-- ==== Sys2Proof/Tests/Slice0.lean ====
section
/-!
SUPPORT. Tests of this model: ill-formed commands that the checks refuse; instruction words of the spec's worked examples; one step of
a few instructions on small states; and for each statement with hypotheses a state and operands that meet them together (`witness_`).
-/
namespace Sys2Proof.Tests
open Sys2Proof Sys2Proof.Machine
set_option Elab.async false

/-! ### Small states and operands -/

/-- Reset with some register fields written. -/
def from_ (l : List (Nat × Field × Int)) : State := l.foldl (fun s e => s.wr e.1 e.2.1 e.2.2) State.reset

/-- Thread L0 runs a Ledger program; plan TP0 is on. -/
def readyF : List (Nat × Field × Int) := [(U.thread 0, Lamp.STATE, thRunning), (U.plan 0, Plan.STATE, planAligned)]
def ready : State := from_ readyF
/-- The same with further fields written. -/
def ready_ (l : List (Nat × Field × Int)) : State := from_ (readyF ++ l)

/-- The outcome is a next state of which `p` holds. -/
def answers (o : Host.Outcome State Fault Refusal) (p : State → Bool) : Bool :=
  match o with
  | .next t => p t
  | _ => false

/-- An issue of thread L0 from FLAGS, operand bits and parameter words. -/
def mk (flags ops : Nat) (ps : List Word) : Issue := ⟨0, 0, BitVec.ofNat 4 flags, BitVec.ofNat 52 ops, ps⟩
/-- The issue that an instruction word and its parameter words stand for (Table 16.1: FLAGS in [55:52], operands in [51:0]). -/
def ofWord (w : Nat) (ps : List Word) : Issue := mk (bitsAt w 55 52) w ps
def opX (d a b c imm : Nat) : Nat := d * 2 ^ 48 + a * 2 ^ 44 + b * 2 ^ 40 + c * 2 ^ 36 + imm
def opK (index npw sub : Nat) : Nat := index * 2 ^ 36 + npw * 2 ^ 24 + sub
/-- A K-format instruction with packed parameters. -/
def kp (index sub : Nat) (hasSub : Bool) (ps : List Param) (vs : List Int) : Issue :=
  let ws := pack (ps.map (·.fld)) vs
  if !hasSub && decide (totalBits (ps.map (·.fld)) ≤ 24) then mk 0 (opK index 0 (ws.headD 0).toNat) [] else mk 0 (opK index ws.length sub) ws
/-- Parameter values at their resets, or at the least value allowed. -/
def dft (ps : List Param) : List Int := ps.map fun p => if p.fld.reset < p.lo then p.lo else p.fld.reset
/-- The same with the value of one named field. -/
def dftBut (ps : List Param) (f : Field) (x : Int) : List Int := (ps.zip (dft ps)).map fun e => if e.1.fld.pos == f.pos then x else e.2

/-- `State.passes` as a computation. -/
def passesB (s : State) (i : Issue) (use : Use) (f : State → Judged) : Bool :=
  decide (i.th < 64) && (s.shadow.isNone || !s.onCopy || (s.errandOf i.th).any (fun e => e.source != 1)) && s.th i.th Lamp.STATE == thRunning &&
  (match (f (s.facing i use)).verdict with | .stage _ => !(s.after i.dt).mustHold i.th | _ => true) &&
  (firstFail ((f (s.facing i use)).checks ++ commonChecks (s.facing i use) i.th use (f (s.facing i use)))).isNone

theorem passes_of {s : State} {i : Issue} {use : Use} {f : State → Judged} (h : passesB s i use f = true) : s.passes i use f := by
  unfold passesB at h
  simp only [Bool.and_eq_true, decide_eq_true_eq, Bool.or_eq_true, Option.isNone_iff_eq_none, Bool.not_eq_true', beq_iff_eq] at h
  obtain ⟨⟨⟨⟨h1, h2⟩, h3⟩, h4⟩, h5⟩ := h
  refine ⟨h1, ?_, h3, ?_, h5⟩
  · rcases h2 with (h2 | h2) | h2
    · exact .inl h2
    · exact .inr (.inl h2)
    · exact .inr (.inr h2)
  · intro ms hm; rw [hm] at h4; simpa using h4

theorem issue_of {s : State} {i : Issue} {k : Nat} (h : (decide (i.th < 64) && s.shadow.isNone && s.th i.th Lamp.STATE == thRunning &&
    (s.roleBar i.th k).isNone && s.rn U.boot Boot.STAGE != 4) = true) : s.mayIssue i k := by
  simp only [Bool.and_eq_true, decide_eq_true_eq, Option.isNone_iff_eq_none, beq_iff_eq, bne_iff_ne] at h
  exact ⟨h.1.1.1.1, .inl h.1.1.1.2, h.1.1.2, h.1.2, h.2⟩

/-! ### Well-formedness refuses each number out of its range, and takes the largest within -/

def msg (typ : Nat) (body : List Word) : LinkMsg := sealMsg typ 1 body

theorem test_wf_refuses : ([.nop ⟨0, 64, 0, 0, []⟩, .tick 0 16, .kerbAlign 0 2304, .cellLossEntry 0 2688, .followCommit 0 0 8, .haywainFrameTx 0 294,
    .pllLock 0 36 0, .pllLock 0 0 2, .granaryDecision 0 128 0 [], .headDecision 0 16 [], .tileComplete 0 192, .blockPeak 0 0 131072, .blockPeak 0 2 0, .tapRecord 0 64,
    .stookStart 0 16 0, .unitWakeDone 0 65536, .refMarker 0 12, .mcastReport 0 144, .flowLost 0 8192, .ttEdge 0 4, .selfRefreshEntry 0 24,
    .clockStopped 0 5, .rateDeviation 0 1152, .errand 0 8 [] none, .replyRdPtr 0 9 0, .finalReply 0 10, .loudnessReport 0 1024,
    .correlationReport 0 4096, .fwdForcedCut 0 1024, .retransmitTimeout 0 3, .helloRx 0 0 (msg 1 []), .helloRx 0 3 (msg 1 []), .entdaa 0 128,
    .unitFault 0 0 256, .alleyBulk 0 (msg 256 []), .alleyBulk 0 ⟨0, 2 ^ 32, [], 0⟩, .jtagAccess 0 (2 ^ 40) 1 none] : List Instr).all (fun c => !c.wf) = true := by decide

theorem test_wf_takes : ([.nop ⟨0, 63, 0, 0, []⟩, .tick 0 15, .kerbAlign 0 2303, .cellLossEntry 0 2687, .followCommit 0 0 7, .haywainFrameTx 0 293,
    .pllLock 0 35 1, .granaryDecision 0 127 7 [], .headDecision 0 15 [], .tileComplete 0 191, .blockPeak 0 1 131071, .tapRecord 0 63,
    .stookStart 0 15 1, .unitWakeDone 0 65535, .refMarker 0 11, .mcastReport 0 143, .flowLost 0 8191, .ttEdge 0 3, .selfRefreshEntry 0 23,
    .clockStopped 0 4, .rateDeviation 0 1151, .errand 0 7 [] none, .replyRdPtr 0 8 0, .finalReply 0 9, .loudnessReport 0 1023,
    .correlationReport 0 4095, .fwdForcedCut 0 1023, .retransmitTimeout 0 2, .helloRx 0 2 (msg 1 []), .entdaa 0 127,
    .unitFault 0 0 255, .alleyBulk 0 ⟨255, 2 ^ 32 - 1, [], 0⟩, .jtagAccess 0 (2 ^ 40 - 1) 1 none] : List Instr).all (fun c => c.wf) = true := by decide

/-! ### Words of the worked examples (Tables 16.8 and 16.9) -/

theorem test_word_take : (ofWord 0x20002402BC000000 []).dest = 576 ∧ (ofWord 0x20002402BC000000 []).source = 700 := by decide
theorem test_word_salvo_strict : (ofWord 0x0610000000000000 []).opt = true ∧ (ofWord 0x0600000000000000 []).opt = false := by decide
theorem test_word_sheafset : let i := ofWord 0x3000BB8001000001 [0x00002BC134BC2240]
    i.index = 3000 ∧ i.npw = 1 ∧ i.sub = 1 ∧ entWord i = 0x00002BC134BC2240 := by decide
theorem test_word_waitcapt : (ofWord 0x0A02000000000002 []).xD = 2 ∧ (ofWord 0x0A02000000000002 []).imm = 2 := by decide
theorem test_word_bit : let i := ofWord 0x1A01200000000020 []; i.xD = 1 ∧ i.xA = 2 ∧ i.imm = 32 := by decide
theorem test_word_bp : let i := ofWord 0x0301000000001200 []; i.xD = 1 ∧ i.opt = false ∧ i.imm = 0x1200 := by decide
theorem test_word_ldload : let i := ofWord 0xC001200008000000 []; i.index = 0x1200 ∧ i.npw = 8 := by decide
/-- START at ENTRY 0x1200, priority 6, plan 0, no queue, REPORT set. -/
theorem test_word_thrcfg : let i := ofWord 0xF600014001000001 [0x08900786]
    i.index = 20 ∧ i.sub = 1 ∧ (getParams Lamp.thrcfgParams true i).map (fun vs => [Lamp.PRIORITY, Lamp.PLAN, Lamp.QUEUE, Lamp.ENTRY, Lamp.REPORT].map (pv Lamp.thrcfgParams vs)) =
      some [6, 0, 15, 0x1200, 1] := by decide
/-- Word 0 of the example's FINAL reply: SEQ 0x0140, queue 2, five codes. -/
theorem test_word_final_reply : (replyHead 0x0140 2 2 0 5 0 0x13CA65121E).take 1 = [0x0000000500220140] := by decide

/-! ### Reset, counting and refusal -/

theorem witness_CountersWrap : (State.reset.countBy 5 1 (2 ^ 64 - 1)).ctr 5 1 = 2 ^ 64 - 1 ∧ ((5 : Nat) ≠ 6 ∨ (1 : Nat) ≠ 1) ∧ State.reset.ctr 5 1 < 2 ^ 64 := by decide +kernel
theorem witness_IdleStep : State.reset.pending = [] := by decide
/-- A command waits, the state is safe, and the step answers a next state. -/
theorem witness_StepKeepsSafe : (State.queueOk { State.reset with pending := [.wtrExpiry 0] }) ∧ Memory.wf State.reset.barn = true ∧
    answers (step { State.reset with pending := [.hello 0] }) (fun t => t.pending.isEmpty) = true := by
  refine ⟨?_, ?_, ?_⟩
  · intro c hc; simp at hc; subst hc; rfl
  · decide
  · decide +kernel
theorem witness_FusesKept : answers (exec (.fuseBlown 0 true) { State.reset with bg := [⟨0, 0, 0xF5, 0, 8, [], 0⟩] }) (fun t => t.fuses == 1) = true := by
  decide +kernel
theorem witness_OtherCommandsStoreNothing : mayStore (.take (mk 0 0 [])) = false ∧ mayStore (.barnwrDone 0 0) = true ∧
    answers (exec (.take (mk 0 0 [])) State.reset) (fun _ => true) = true := by decide +kernel
theorem witness_OnlyRunningThreadsIssue : State.reset.th 0 Lamp.STATE ≠ thRunning ∧ State.reset.servesOwn (mk 0 0 []) ∧
    judged (.nop (mk 0 0 [])) = some (mk 0 0 [], .other, judgeNop (mk 0 0 [])) := ⟨by decide, .inl rfl, rfl⟩
/-- `halt` with an operand returns FORMAT; a `lanecfg` of a lane that is not there, RANGE. -/
theorem witness_FailedInstructionsActOnNothing :
    (let i := mk 0 1 []; firstFail ((judgeHalt i (ready.facing i .ends)).checks ++ commonChecks (ready.facing i .ends) 0 .ends (judgeHalt i (ready.facing i .ends))) = some .format) ∧
    (let i := kp 294 0 false Lane.lanecfgParams (dft Lane.lanecfgParams);
      firstFail ((judgeLanecfg i (ready.facing i .other)).checks ++ commonChecks (ready.facing i .other) 0 .other (judgeLanecfg i (ready.facing i .other))) = some .range) ∧
    ready.th 0 Lamp.STATE = thRunning ∧ ready.shadow = none ∧ Code.format ≠ .bandwidth ∧ (ready.facing (mk 0 1 []) .ends).rb (U.thread 0) Lamp.past = false ∧
    classFault (ready.facing (mk 0 1 []) .ends) (judgeHalt (mk 0 1 []) (ready.facing (mk 0 1 []) .ends)).verdict = false := by decide +kernel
^^^^^^^^^^^^^^^^
WHAT YOU SHOULD DO → Copy the records above exactly, beginning at the line that contains "exact .inr (.inl h2)" and stopping after the line that contains "def msg (typ".

EXERCISE ANSWER →
    · exact .inr (.inl h2)
    · exact .inr (.inr h2)
  · intro ms hm; rw [hm] at h4; simpa using h4

theorem issue_of {s : State} {i : Issue} {k : Nat} (h : (decide (i.th < 64) && s.shadow.isNone && s.th i.th Lamp.STATE == thRunning &&
    (s.roleBar i.th k).isNone && s.rn U.boot Boot.STAGE != 4) = true) : s.mayIssue i k := by
  simp only [Bool.and_eq_true, decide_eq_true_eq, Option.isNone_iff_eq_none, beq_iff_eq, bne_iff_ne] at h
  exact ⟨h.1.1.1.1, .inl h.1.1.1.2, h.1.1.2, h.1.2, h.2⟩

/-! ### Well-formedness refuses each number out of its range, and takes the largest within -/

def msg (typ : Nat) (body : List Word) : LinkMsg := sealMsg typ 1 body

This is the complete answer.